Thursday, June 1, 2023
HomeBusinessGoodData integrates with dbt | Good Information Finance-money

GoodData integrates with dbt | Good Information Finance-money


Welcome to our new article! ๐Ÿ‘‹ We’ll show the way to combine rapidly and effectively dbt with Good Information utilizing a sequence of Python scripts. Within the earlier publish, How To Construct A Fashionable Information PipelineOn this article, we supplied a information on the way to construct a stable information pipeline that solves typical issues that analytics engineers face. Then again, this new article describes extra in-depth integration with dbt as a result of as we wrote within the article GoodData and dbt Metricswe predict that dbt metrics are good for easy use circumstances however for superior analytics, you want a extra stable software like GoodData.

Even supposing our resolution is tightly coupled with GoodData, we wish to present a basic information on the way to combine with dbt! Let’s begin ๐Ÿš€.

Very first thing first โ€” why would you wish to combine with dbt? Earlier than you begin to write your individual code, it’s a good strategy to do analysis of current dbt plugins first. It’s a identified proven fact that the dbt has a really robust neighborhood with a variety of information professionals. In case your use case just isn’t very unique or proprietary to your resolution, I might wager that there already exists an identical plugin,

One instance is price a thousand phrases. Few months in the past, we had been creating our first prototype with dbt and jumped into an issue with referential integrity constraints. We had mainly two choices:

  1. Write a customized code to resolve the issue.
  2. Discover a plugin that will resolve the issue.

Happily, we discovered a plugin dbt Constraints Package deal after which the answer was fairly easy:

dbt constraints package

Lesson realized: Seek for an current resolution first, earlier than writing any code. In case you nonetheless wish to combine dbt, let’s transfer to the following part.

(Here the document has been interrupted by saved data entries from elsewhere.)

-- ==== Sys2Proof/Tests/Slice0.lean ====
section
/-! SUPPORT. Well-formedness refuses what it should, words of the spec decode to what they stand for, and every statement's hypotheses are
met: each theorem `witness_<Statement>` applies the clauses of its statement to small concrete states. -/

namespace Sys2Proof.Tests

set_option Elab.async false

open Sys2Proof Sys2Proof.Machine

/-- A command completes. -/
def Runs (i : Instr) (s : State) : Prop := ∃ t, exec i s = .next t

/-! ### Small states -/

/-- The physical function with its mailbox on and Bus Master Enable set. -/
def fn0 : Fn := { mb := { en := true, logn := 4 }, bme := true }
/-- A module that is READY and serves the physical function. -/
def dev : State := { State.reset with
  aon := { up := true, mainOn := true, pgood := true, addr := some 0x60, vin := 72000 }
  chip.boot := .ready
  chip.hif.configReady := true
  chip.hif.ready := true
  chip.hif.fns := [(0, fn0)] }
def pf : Caller := { fn := 0 }
def ctx0 (st : CtxState) : Context := { st := st, prio := 0, client := 0, dtmo := 100, qmin := 1, qmax := 4 }
/-- The same with context 0. -/
def devC (x : Context) : State := { dev with chip.ctxs := [(0, x)] }
def seg0 (arch : Bool) : Segment :=
  { cbase := 0x10000, npage := 1, dbase := if arch then archBase else 0x100000, rd := true, wr := true, arch := arch, comp := false, ilv := 0
    fixed := false, pref := 0xFFFF }
def zeros (n : Nat) : List Byte := List.replicate n 0#8
/-- A command that runs. -/
def going (w : Await) : Running := { seq := 7, caller := pf, opc := 0, objs := [], await := w }

theorem witness_DeviceAndClientCommands (h : Obligations.DeviceAndClientCommands) :
    Runs (.nop pf 5) dev ∧ Runs (.deviceInfo pf) dev ∧ Runs (.partLayout pf 0x11) dev ∧ Runs (.partConfig pf 0 2 1 0 65535) dev ∧
    Runs (.clientQuery pf 3) dev ∧ Runs (.clientSetQuota pf 3 512) dev ∧ Runs (.clientClear pf 3) dev :=
  ⟨⟨_, h.1 dev pf 5 (by decide +kernel)⟩, ⟨_, h.2.1 dev pf (by decide +kernel) (by unfold State.bufferHolds; decide +kernel)⟩, ⟨_, h.2.2.1 dev pf 0x11 [0] (by decide +kernel) rfl (by decide +kernel) (by decide +kernel) (by decide +kernel) (by decide +kernel)⟩,
   (by refine ⟨_, h.2.2.2.1 dev _ pf 0 2 1 0 65535 (by decide +kernel) rfl ?_ ?_ ?_ ?_ ?_ ?_ rfl⟩ <;> decide +kernel),
   ⟨_, (h.2.2.2.2 dev _ pf 3 _ (by decide +kernel) rfl rfl).1 (by decide +kernel) (by unfold State.bufferHolds; decide +kernel)⟩, ⟨_, (h.2.2.2.2 dev _ pf 3 _ (by decide +kernel) rfl rfl).2.1 rfl 512 (by decide +kernel) (by decide +kernel)⟩,
   ⟨_, (h.2.2.2.2 dev _ pf 3 _ (by decide +kernel) rfl rfl).2.2 rfl (by decide +kernel)⟩⟩

def ctxDesc : List Byte := leBytes 6 0 ++ leBytes 1 64 ++ leBytes 1 64 ++ zeros 8
def devSt (arch : Bool) : State := devC { ctx0 .stopped with segs := [(0, seg0 arch)] }
def dev8 : State := { dev with chip.start := 0xFF }
def devEv : State := devC { ctx0 .evicted with segs := [(0, { seg0 false with former := some 3 })] }

theorem witness_ContextCommands (h : Obligations.ContextCommands) :
    Runs (.ctxCreate pf ctxDesc) dev8 ∧ Runs (.ctxDestroy pf 0) (devC (ctx0 .active)) ∧ Runs (.ctxStop pf 0) (devC (ctx0 .active)) ∧
    Runs (.ctxStop pf 0) (devC (ctx0 .stopping)) ∧ Runs (.ctxStop pf 0) (devC (ctx0 .stopped)) ∧
    Runs (.ctxResume pf 0) (devC (ctx0 .stopped)) ∧ Runs (.ctxReset pf 0) (devC (ctx0 .active)) ∧
    Runs (.ctxEvict pf 0) (devC (ctx0 .stopped)) ∧ Runs (.ctxEvict pf 0) (devSt true) ∧ Runs (.ctxRestore pf 0) (devC (ctx0 .evicted)) ∧
    Runs (.ctxRestore pf 0) devEv ∧ Runs (.ctxStatus pf 0) (devC (ctx0 .active)) :=
  ⟨(by refine ⟨_, h.1 dev8 _ pf ctxDesc 0 0 0 ((dev8.ctxReserve 0).getD []) _ (by decide +kernel) (by decide +kernel) (by decide +kernel) (by decide +kernel) (by unfold State.mayOnPart; decide +kernel) ?_ ?_ ?_ ?_ ?_ ?_ ?_ ?_ ?_ ?_ rfl rfl⟩ <;> decide +kernel),
   ⟨_, h.2.1 (devC (ctx0 .active)) pf 0 (by decide +kernel) (by unfold State.mayOnCtx; decide +kernel)⟩,
   ⟨_, ((h.2.2 (devC (ctx0 .active)) pf 0 (ctx0 .active) (by unfold State.mayOnCtx; decide +kernel) rfl).1 (by decide +kernel)).1 rfl⟩,
   ⟨_, ((h.2.2 (devC (ctx0 .stopping)) pf 0 (ctx0 .stopping) (by unfold State.mayOnCtx; decide +kernel) rfl).1 (by decide +kernel)).2.1 rfl⟩,
   ⟨_, ((h.2.2 (devC (ctx0 .stopped)) pf 0 (ctx0 .stopped) (by unfold State.mayOnCtx; decide +kernel) rfl).1 (by decide +kernel)).2.2 rfl⟩,
   ⟨_, (h.2.2 (devC (ctx0 .stopped)) pf 0 (ctx0 .stopped) (by unfold State.mayOnCtx; decide +kernel) rfl).2.1 (by decide +kernel) rfl⟩,
   ⟨_, (h.2.2 (devC (ctx0 .active)) pf 0 (ctx0 .active) (by unfold State.mayOnCtx; decide +kernel) rfl).2.2.1 (by decide +kernel) (by decide +kernel)⟩,
   ⟨_, ((h.2.2 (devC (ctx0 .stopped)) pf 0 (ctx0 .stopped) (by unfold State.mayOnCtx; decide +kernel) rfl).2.2.2.1 (by decide +kernel) (by decide +kernel)).1 (by decide +kernel)⟩,
   ⟨_, ((h.2.2 (devSt true) pf 0 _ (by unfold State.mayOnCtx; decide +kernel) rfl).2.2.2.1 (by decide +kernel) (by decide +kernel)).2 0 { seg0 false with dbase := 0 } [] (by decide +kernel)⟩,
   ⟨_, ((h.2.2 (devC (ctx0 .evicted)) pf 0 (ctx0 .evicted) (by unfold State.mayOnCtx; decide +kernel) rfl).2.2.2.2.1 (by decide +kernel) rfl).1 (by decide +kernel)⟩,
   ⟨_, ((h.2.2 devEv pf 0 _ (by unfold State.mayOnCtx; decide +kernel) rfl).2.2.2.2.1 (by decide +kernel) rfl).2 0 { seg0 true with pref := 3, dbase := archBase + 4096 * 384 * 3 } [] (by decide +kernel)⟩,
   ⟨_, (h.2.2 (devC (ctx0 .active)) pf 0 (ctx0 .active) (by unfold State.mayOnCtx; decide +kernel) rfl).2.2.2.2.2 (by decide +kernel) (by unfold State.bufferHolds; decide +kernel)⟩⟩

/-- A one-element SGD group of set 0 on stack 0, with its gradient in segment 0. -/
def gdesc : List Byte :=
  zeros 8 ++ leBytes 4 1 ++ leBytes 4 1 ++ leBytes 2 1 ++ leBytes 2 1 ++ leBytes 1 1 ++ leBytes 3 0 ++ zeros 8 ++ leBytes 8 0x20000 ++ leBytes 8 0x30000
    ++ leBytes 8 0x10000 ++ leBytes 8 1024 ++ zeros 64
def devS : State := { devC { ctx0 .active with segs := [(0, seg0 false)] } with chip.sets := [(0, {})] }
def sg (cva n : Nat) (dbase : Nat) (copies : Bool) : Segment :=
  { cbase := cva, npage := n, dbase := dbase, rd := false, wr := false, arch := false, comp := false, ilv := 0, fixed := false, pref := 0
    vers := some (0, 0), copies := copies }
def segDesc (fixed : Bool) : List Byte :=
  leBytes 8 0x40000 ++ leBytes 8 1 ++ leBytes 6 (if fixed then 0x100000 else 0) ++ leBytes 1 (if fixed then 0xC2 else 0xC0) ++ leBytes 1 0
    ++ leBytes 2 0xFFFF ++ zeros 6

theorem witness_SegmentCommands (h : Obligations.SegmentCommands) :
    Runs (.segCreate pf (segDesc true) 0) devS ∧ Runs (.segCreate pf (segDesc false) 0) devS ∧ Runs (.segQuery pf 0 0) devS ∧
    Runs (.segProtect pf 0 0 3) devS ∧ Runs (.segMigrate pf 0 0 0 0xFFFF 10000) devS ∧ Runs (.segDelete pf 0 0 10000) devS :=
  ⟨(by refine ⟨_, (h.1 devS pf (segDesc true) 0 1 _ _ (by decide +kernel) (by unfold State.mayOnCtx; decide +kernel) (by unfold State.bufferHolds; decide +kernel) rfl rfl ?_ ?_ ?_ ?_ ?_ ?_ ?_).1 (by decide +kernel) rfl (by decide +kernel) (by decide +kernel) (by decide +kernel)⟩ <;> decide +kernel),
   (by refine ⟨_, (h.1 devS pf (segDesc false) 0 1 _ _ (by decide +kernel) (by unfold State.mayOnCtx; decide +kernel) (by unfold State.bufferHolds; decide +kernel) rfl rfl ?_ ?_ ?_ ?_ ?_ ?_ ?_).2 (by decide +kernel) { Segment.ofDesc (segDesc false) with dbase := 2 ^ 36 } (by decide +kernel)⟩ <;> decide +kernel),
   ⟨_, (h.2 devS pf 0 0 (seg0 false) (by unfold State.mayOnCtx; decide +kernel) rfl).1 (by decide +kernel) (by unfold State.bufferHolds; decide +kernel)⟩, ⟨_, (h.2 devS pf 0 0 (seg0 false) (by unfold State.mayOnCtx; decide +kernel) rfl).2.1 (by decide +kernel) rfl 3 (by decide +kernel)⟩,
   ⟨_, (h.2 devS pf 0 0 (seg0 false) (by unfold State.mayOnCtx; decide +kernel) rfl).2.2.1 (by decide +kernel) rfl rfl rfl 0 0xFFFF 10000 { seg0 false with dbase := 2 ^ 36 } (by decide +kernel) (by decide +kernel) (by decide +kernel) (by decide +kernel) (by decide +kernel)⟩,
   ⟨_, (h.2 devS pf 0 0 (seg0 false) (by unfold State.mayOnCtx; decide +kernel) rfl).2.2.2 (by decide +kernel) rfl rfl rfl 10000 (by decide +kernel)⟩⟩

/-- With the group made, its segments placed, and a loaded key. -/
def devG : State := { devS with
  chip.ctxs := [(0, { ctx0 .active with segs := [(0, seg0 false), (1, sg 0x20000 2 0 false), (2, sg 0x30000 2 8192 true)] })]
  chip.nmus := [(0, { groups := [(0, { desc := gdesc })], keys := [1] })] }
/-- One instruction: OUT 1 from register 0. -/
def ucode1 : List Byte := leBytes 16 1 ++ [0x11#8, 0x01#8] ++ zeros 6
def devP : State := { dev with chip.nmus := [(0, { progs := [(15, ucode1)] })] }
def copyDesc (dir : Nat) : List Byte := zeros 2 ++ leBytes 2 dir ++ zeros 4 ++ leBytes 8 0x10000 ++ leBytes 8 0x1000 ++ leBytes 8 16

Implementation: How To Combine With dbt?

Within the following sections, we cowl crucial elements of integration with DBT. If you wish to discover the entire implementation, take a look at the repository,

setup

Earlier than we begin writing customized code, we have to do some setup. First necessary step is to create a profile file,

profile file

It’s mainly a configuration file with the database connection particulars. Attention-grabbing factor right here is the partition between dev and prod. In case you discover the repository, you’ll find that there’s a CI/CD pipeline (described in How To Construct A Fashionable Information Pipeline, The dev and prod environments guarantee that each stage within the pipeline is executed with the best database.

The subsequent step is to create a typical python package deal. It permits us to run the proprietary code inside the dbt surroundings.

setup file

the entire dbt-gooddata package deal is in GitLab. Throughout the package deal, we are able to then run instructions like:

example of command

Transformation

Transformation was essential for our use case. The output of dbt are materialized tables within the so-called output stage schema. The output stage schema is the purpose the place GoodData connects however with the intention to efficiently begin to create analytics (metrics, reviews, dashboards), we have to do a couple of issues first, like hook up with information supply (output stage schema), or – what’s the most attention-grabbing half โ€” convert dbt metrics to GoodData metrics.

Let’s begin with the fundamentals. In GoodData, we now have an idea referred to as the Bodily Information Mannequin (PDM) that describes the tables of your database and represents how the precise information is organized and saved within the database. Based mostly on the PDM, we additionally create a Logical Information Mannequin (LDM) which is an summary view of your information in GoodData. The LDM is a set of logical objects and their relationships that characterize the info objects and their relationships in your database by the PDM.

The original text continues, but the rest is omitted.